Saved data entries
/-- Settles O36: a CMD write is a port write that accepts. -/
theorem cmdWriteAcceptedOrDropped : Obligations.CmdWriteAcceptedOrDropped := by
  intro s agent v rest ha
  exact ⟨fun hbusy => (step_cmdWrite ha).trans (portWrite_of_busy (s := s.withAgenda rest) hbusy _ _ _),
    fun hidle hport => step_cmdWrite_of_idle hidle hport ha⟩

/-- Settles O37: a write to OPA or OPB is a port write that takes the value. -/
theorem operandWriteTakenOrDropped : Obligations.OperandWriteTakenOrDropped := by
  intro s agent offset v rest hoffset ha
  rcases hoffset with rfl | rfl
  · exact ⟨fun hbusy => (step_opaWrite ha).trans (portWrite_of_busy (s := s.withAgenda rest) hbusy _ _ _),
      fun hidle hport => (step_opaWrite ha).trans (portWrite_of_free (s := s.withAgenda rest) hidle hport _ _)⟩
  · exact ⟨fun hbusy => (step_opbWrite ha).trans (portWrite_of_busy (s := s.withAgenda rest) hbusy _ _ _),
      fun hidle hport => (step_opbWrite ha).trans (portWrite_of_free (s := s.withAgenda rest) hidle hport _ _)⟩

/-- Settles O43: the port is taken for every other agent, and a holder that reads its completion lets go of it. -/
theorem commandPortMutex : Obligations.CommandPortMutex := by
  constructor
  · intro s agent index u v rest hindex hidle huser hagent ha
    have htaken : (s.withAgenda rest).portTaken agent = true := by simp [State.portTaken, huser, hagent]
    have hrefused := portWrite_of_taken (s := s.withAgenda rest) hidle htaken
    interval_cases index
    · exact (step_cmdWrite ha).trans (hrefused _ _)
    · exact (step_opaWrite ha).trans (hrefused _ _)
    · exact (step_opbWrite ha).trans (hrefused _ _)
  · intro s agent rest hidle hdone huser ha
    exact ⟨_, step_regRead (slotOf_index s 3 (by omega)) ha,
      by simp [State.portAfterRead, slotAt, hidle, hdone, huser]⟩

/-- Two taken writes by different agents differ in the record of the port alone. -/
theorem holdPort_portUser_none (s : State) (a b : Nat) (accepted : Bool) :
    { s.holdPort a accepted with portUser := none } = { s.holdPort b accepted with portUser := none } := rfl

/-- An access reads its agent only for the record of the port (60_exceptions R210, R211). -/
theorem portWrite_agent {a b : Nat} {accepted : Bool} {take : State → State} {s t u : State}
    (ht : portWrite a accepted take s = .next t) (hu : portWrite b accepted take s = .next u) :
    { t with portUser := none } = { u with portUser := none } := by
  rcases portWrite_next ht with ⟨hbusy, rfl⟩ | ⟨hidle, -, rfl⟩
  · rw [portWrite_of_busy hbusy] at hu
    cases hu
    rfl
  · rcases portWrite_next hu with ⟨hbusy, -⟩ | ⟨-, -, rfl⟩
    · simp [hidle] at hbusy
    · exact holdPort_portUser_none _ a b accepted

theorem writeReg_agent {a b : Nat} {r : Reg} {v : Word} {s t u : State}
    (ht : writeReg a r v s = .next t) (hu : writeReg b r v s = .next u) :
    { t with portUser := none } = { u with portUser := none } := by
  cases r
  case cmd => exact portWrite_agent (take := acceptCommand v) ht hu
  case opa => exact portWrite_agent (take := fun t => t.takeOpa v) ht hu
  case opb => exact portWrite_agent (take := fun t => t.takeOpb v) ht hu
  all_goals
    cases ht
    cases hu
    rfl

theorem regAccess_agent {a b addr width : Nat} {w : Option Word} {s t u : State}
    (ht : regAccess a addr width w s = .next t) (hu : regAccess b addr width w s = .next u) :
    { t with portUser := none } = { u with portUser := none } := by
  unfold regAccess at ht hu
  cases hr : s.slotOf addr width with
  | none => simp [hr] at ht
  | some r =>
    cases w with
    | none =>
      simp only [hr, Host.Outcome.next.injEq] at ht hu
      subst ht hu
      rfl
    | some v =>
      simp only [hr] at ht hu
      exact writeReg_agent ht hu

/-- Settles O44: an arena access does not name its agent, and a register access only for the record of the port. -/
theorem requesterIdentityIgnored : Obligations.RequesterIdentityIgnored := by
  intro s a b x rest t u ht hu
  rw [step_host (rest := rest) rfl] at ht hu
  cases x with
  | regRead addr width => exact regAccess_agent (w := none) ht hu
  | regWrite addr width v => exact regAccess_agent (w := some v) ht hu
  | arenaRead addr len =>
    cases ht.symm.trans hu
    rfl
  | arenaWrite addr bytes =>
    cases ht.symm.trans hu
    rfl

/-! ## The arena -/

theorem inArena_eq_true_iff (s : State) (lo hi : Nat) :
    s.inArena lo hi = true ↔ s.params.arenaBase ≤ lo ∧ hi ≤ s.arenaEnd := by
  simp [State.inArena, State.arenaEnd]

theorem hitsBitmap_eq_false_iff (s : State) (lo hi : Nat) :
    s.hitsBitmap lo hi = false ↔
      (s.status.initDone = true → ∀ a, lo ≤ a → a < hi → a < s.base ∨ s.base + 8 * s.numWords ≤ a) := by
  cases hinit : s.status.initDone
  · simp [State.hitsBitmap, hinit]
  · simp only [State.hitsBitmap, hinit, Bool.true_and, decide_eq_false_iff_not, true_implies]
    constructor
    · intro h a hlo hhi
      omega
    · intro h hlt
      have hfirst := h (max lo s.base) (by omega) (by omega)
      omega

/-- Settles O46: the write touches a bitmap word. -/
theorem bitmapWriteRefused : Obligations.BitmapWriteRefused := by
  intro s agent addr a bytes rest hinit hlow hhigh ha1 ha2 hb1 hb2 ha
  have hin : (s.withAgenda rest).inArena addr (addr + bytes.length) = true :=
    (inArena_eq_true_iff s _ _).2 ⟨hlow, hhigh⟩
  have hhits : (s.withAgenda rest).hitsBitmap addr (addr + bytes.length) = true := by
    rw [← Bool.not_eq_false]
    intro hoff
    have hout := (hitsBitmap_eq_false_iff s _ _).1 hoff hinit a ha1 ha2
    omega
  rw [step_host ha, hostAccess, arenaWrite, if_neg (by simp [hin]), if_pos hhits]

/-- A host write that is neither outside the arena nor on a bitmap word (20_memory R50, R57). -/
theorem step_arenaWrite {s : State} {g addr : Nat} {bytes : List Byte} {rest : List Move}
    (hin : s.inArena addr (addr + bytes.length) = true) (hoff : s.hitsBitmap addr (addr + bytes.length) = false)
    (ha : s.agenda = .host g (.arenaWrite addr bytes) :: rest) :
    step s = .next (((s.withAgenda rest).recordRaces addr bytes.length).writeBytes addr bytes) := by
  have hin' : (s.withAgenda rest).inArena addr (addr + bytes.length) = true := hin
  have hoff' : (s.withAgenda rest).hitsBitmap addr (addr + bytes.length) = false := hoff
  rw [step_host ha, hostAccess, arenaWrite, if_neg (by simp [hin']), if_neg (by simp [hoff'])]

/-- Every address of a host write in flight is recorded (log 5). -/
theorem mem_racedAfter {s : State} (hbusy : s.status.busy = true) {lo len i : Nat} (hi : i < len) :
    lo + i ∈ s.racedAfter lo len := by
  by_cases hold : lo + i ∈ s.raced <;> simp [State.racedAfter, hbusy, hold, List.mem_range'_1, hi]

/-- Settles O47: the write is neither outside the arena nor on a bitmap word. -/
theorem hostArenaWriteStores : Obligations.HostArenaWriteStores := by
  intro s agent addr bytes rest hlow hhigh hoff ha
  refine ⟨_, step_arenaWrite ((inArena_eq_true_iff s _ _).2 ⟨hlow, hhigh⟩) ((hitsBitmap_eq_false_iff s _ _).2 hoff) ha,
    fun i hi => arenaByte_writeBytes_inside _ addr bytes i hi, fun a => arenaByte_writeBytes_outside _ addr bytes a,
    fun hbusy i hi => ?_, rfl⟩
  exact mem_racedAfter (s := s.withAgenda rest) hbusy hi

/-- Settles O48: byte by byte the read returns `hostByte`, and one contended byte makes it a draw. -/
theorem hostArenaReadReturnsBytes : Obligations.HostArenaReadReturnsBytes := by
  intro s agent addr len rest hlow hhigh ha
  have hin : (s.withAgenda rest).inArena addr (addr + len) = true := (inArena_eq_true_iff s _ _).2 ⟨hlow, hhigh⟩
  have hstep : step s = .next ((s.withAgenda rest).returnBytes ((List.range' addr len).map (s.withAgenda rest).hostByte)
      ((s.withAgenda rest).drawsAfterRead addr len)) := by
    rw [step_host ha, hostAccess, arenaRead, if_neg (by simp [hin])]
  refine ⟨_, _, hstep, rfl, by simp, ?_, fun i hi hfree => ?_, fun i hi hcontended => ⟨?_, ?_⟩⟩
  · simp only [returnBytes_draws, State.drawsAfterRead]
    split <;> simp
  · simp [State.hostByte, hfree]
  · simp [State.hostByte, hcontended]
  · have hlen : i < len := by simpa using hi
    have hany : (List.range' addr len).any (s.withAgenda rest).contended = true :=
      List.any_eq_true.2 ⟨addr + i, List.mem_range'_1.2 (by omega), hcontended⟩
    simp [State.drawsAfterRead, hany]

/-- Settles O49: both arena accesses check their bounds first. -/
theorem hostAccessOutsideArenaFaults : Obligations.HostAccessOutsideArenaFaults := by
  intro s agent addr len bytes rest a haccess hout ha
  have hnot : (s.withAgenda rest).inArena addr (addr + len) = false := by
    rw [← Bool.not_eq_true, inArena_eq_true_iff]
    exact fun hin => by
      simp only [State.arenaEnd, withAgenda_params] at hin hout
      omega
  rw [step_host ha]
  rcases haccess with rfl | ⟨rfl, rfl⟩
  · rw [hostAccess, arenaRead, if_pos hnot]
  · rw [hostAccess, arenaWrite, if_pos hnot]

/-- A number written little-endian reads back (20_memory R54). -/
theorem memRead_memWrite (s : State) (a n v : Nat) (hv : v < 256 ^ n) : (s.memWrite a n v).memRead a n = v := by
  apply Nat.eq_of_testBit_eq
  intro b
  by_cases hb : b < 8 * n
  · have hbyte := arenaByte_writeBytes_inside s a (leBytes n v) (b / 8) (by simp; omega)
    have hpow : (256 : Nat) ^ (b / 8) = 2 ^ (8 * (b / 8)) := by rw [pow_mul]; norm_num
    rw [memRead_testBit _ _ _ _ hb, State.memWrite, hbyte, leBytes_getElem, BitVec.getLsbD_ofNat, hpow,
      Nat.testBit_div_two_pow, show b % 8 + 8 * (b / 8) = b by omega]
    simp [show b % 8 < 8 by omega]
  · have hbound : (256 : Nat) ^ n ≤ 2 ^ b := by
      rw [show (256 : Nat) = 2 ^ 8 by norm_num, ← pow_mul]
      exact Nat.pow_le_pow_right (by omega) (by omega)
    rw [Nat.testBit_lt_two_pow ((memRead_lt _ _ _).trans_le hbound), Nat.testBit_lt_two_pow (hv.trans_le hbound)]

/-- Settles O50: the store is a host write of the word's eight bytes. -/
theorem pteStoreReadsBack : Obligations.PteStoreReadsBack := by
  intro s agent tableAddr i word rest hlow hhigh hoff ha
  have hin : s.inArena (pteSlot tableAddr i) (pteSlot tableAddr i + (leBytes 8 word.toNat).length) = true := by
    rw [inArena_eq_true_iff, leBytes_length, pteSlot]
    omega
  have hclear : s.hitsBitmap (pteSlot tableAddr i) (pteSlot tableAddr i + (leBytes 8 word.toNat).length) = false := by
    rw [hitsBitmap_eq_false_iff, leBytes_length, pteSlot]
    intro hinit a hlo hhi
    have := hoff hinit
    omega
  refine ⟨_, step_arenaWrite hin hclear ha, memRead_memWrite _ _ 8 _ word.isLt, fun a hout => ?_⟩
  rw [arenaByte_writeBytes_outside _ _ _ _ (by simpa [pteSlot] using hout)]
  rfl

end Sys2Proof.Machine
end

section
/-! STATUS after every step, the codec's round trips, and the pseudo-instructions (10_state R24; 42_pte_codec R167;
30_encoding R90): O12, O51, O55, O57. -/

namespace Sys2Proof.Machine

open Sys2Proof.Safety

/-! ## STATUS stays consistent -/

/-- Every error of the matrix has a code the block raises (60_exceptions R200, R201). -/
theorem code_mem_raisedCodes : ∀ (i : Instr), ∀ e ∈ errorsOf i, e.code ∈ raisedCodes := by
  intro i
  cases i <;> decide

theorem failsWith_statusOk {e : Error} {s t : State} (he : e.code ∈ raisedCodes) (h : FailsWith e s t) :
    StatusOk t := by
  obtain ⟨-, hstatus, -⟩ := h
  have hexhausted : e.code ≠ 2#4 → e ≠ .allocationExhausted := by
    rintro hcode rfl
    exact hcode rfl
  simp only [StatusOk, hstatus]
  exact ⟨by simp, by simp, fun _ => ⟨trivial, he⟩, fun _ hcode => by simp [hexhausted hcode]⟩

theorem EndedOk.statusOk {s t : State} (h : EndedOk s t) : StatusOk t := by
  simp [StatusOk, h.done, h.busy, h.err, h.errcode]

theorem perform_statusOk {s t : State} (h : perform s = .next t) : StatusOk t := by
  rcases perform_next h with ⟨-, -, rfl⟩ | ⟨i, -, hexec⟩
  · exact failsWith_statusOk (e := .illegalCommand) (by decide) (raise_failsWith _ _)
  · rcases exec_ends hexec with ⟨e, he, hfails⟩ | hok
    · exact failsWith_statusOk (code_mem_raisedCodes i e he) hfails
    · exact hok.statusOk

theorem hostEffect_statusOk {g : Nat} {a : Access} {s t : State} (h : StatusOk s) (heffect : HostEffect g s a t) :
    StatusOk t := by
  cases heffect
  case command => simp [StatusOk]
  all_goals exact h

theorem blockReset_statusOk (s : State) : StatusOk (blockReset s) := by
  simp [blockReset, StatusOk, Status.reset]

theorem step_statusOk {s t : State} (h : StatusOk s) (hstep : step s = .next t) : StatusOk t := by
  cases step_effect hstep with
  | idle rest => exact h
  | perform rest _ hbusy hturn hperform => exact perform_statusOk hperform
  | reset rest hturn => exact blockReset_statusOk _
  | host g a rest _ hturn heffect => exact hostEffect_statusOk (s := s.withAgenda rest) h heffect

/-- Settles O57: a perform step ends with `raise` or `finish_ok`; of the host's accesses only an accepted CMD write and
a dropped write touch STATUS. -/
theorem stepKeepsStatusConsistent : Obligations.StepKeepsStatusConsistent := fun _ _ => step_statusOk

/-! ## The invariant at power-on -/

/-- Settles O55: the reference parameters meet 00_scope R7 too. -/
theorem resetHasInvariant : Obligations.ResetHasInvariant :=
  ⟨fun _ hp => resetWith_inv hp, resetWith_inv (by decide)⟩

/-! ## The codec's round trips (42_pte_codec R167, R169) -/

section
variable {flags ppn : Nat} (hflags : flags < 2 ^ 8) (hppn : ppn < 2 ^ 44)
include hflags hppn

theorem pteFlags_ptePack : ((pteFlags (ptePack flags ppn)).setWidth 64).toNat = flags := by
  rw [BitVec.toNat_setWidth_of_le (by omega), pteFlags, extractLsb'_ptePack_flags hflags hppn, BitVec.toNat_ofNat,
    Nat.mod_eq_of_lt hflags]

theorem ptePpn_ptePack : ((ptePpn (ptePack flags ppn)).setWidth 64).toNat = ppn := by
  rw [BitVec.toNat_setWidth_of_le (by omega), ptePpn_toNat, ptePack_toNat_eq_sum hflags hppn]
  omega

/-- The packed word, bit by bit: the flags below bit 10, the frame number above. -/
theorem ptePack_getLsbD (i : Nat) :
    (ptePack flags ppn).getLsbD i = if i < 10 then flags.testBit i else ppn.testBit (i - 10) := by
  rw [BitVec.getLsbD, ptePack_toNat_eq_sum hflags hppn, Nat.mul_comm,
    Nat.testBit_two_pow_mul_add ppn (by omega)]

end

/-- The reserved bits are exactly 9:8 and 63:54 (42_pte_codec R163). -/
theorem rsvdMask_getLsbD_eq : ∀ i < 64, rsvdMask.getLsbD i = decide ((8 ≤ i ∧ i < 10) ∨ 54 ≤ i) := by
  decide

*Assignment*:
Pull from the data each line where the string "hany" turns up.

*Answer for the task*:
    have hany : (List.range' addr len).any (s.withAgenda rest).contended = true :=
    simp [State.drawsAfterRead, hany]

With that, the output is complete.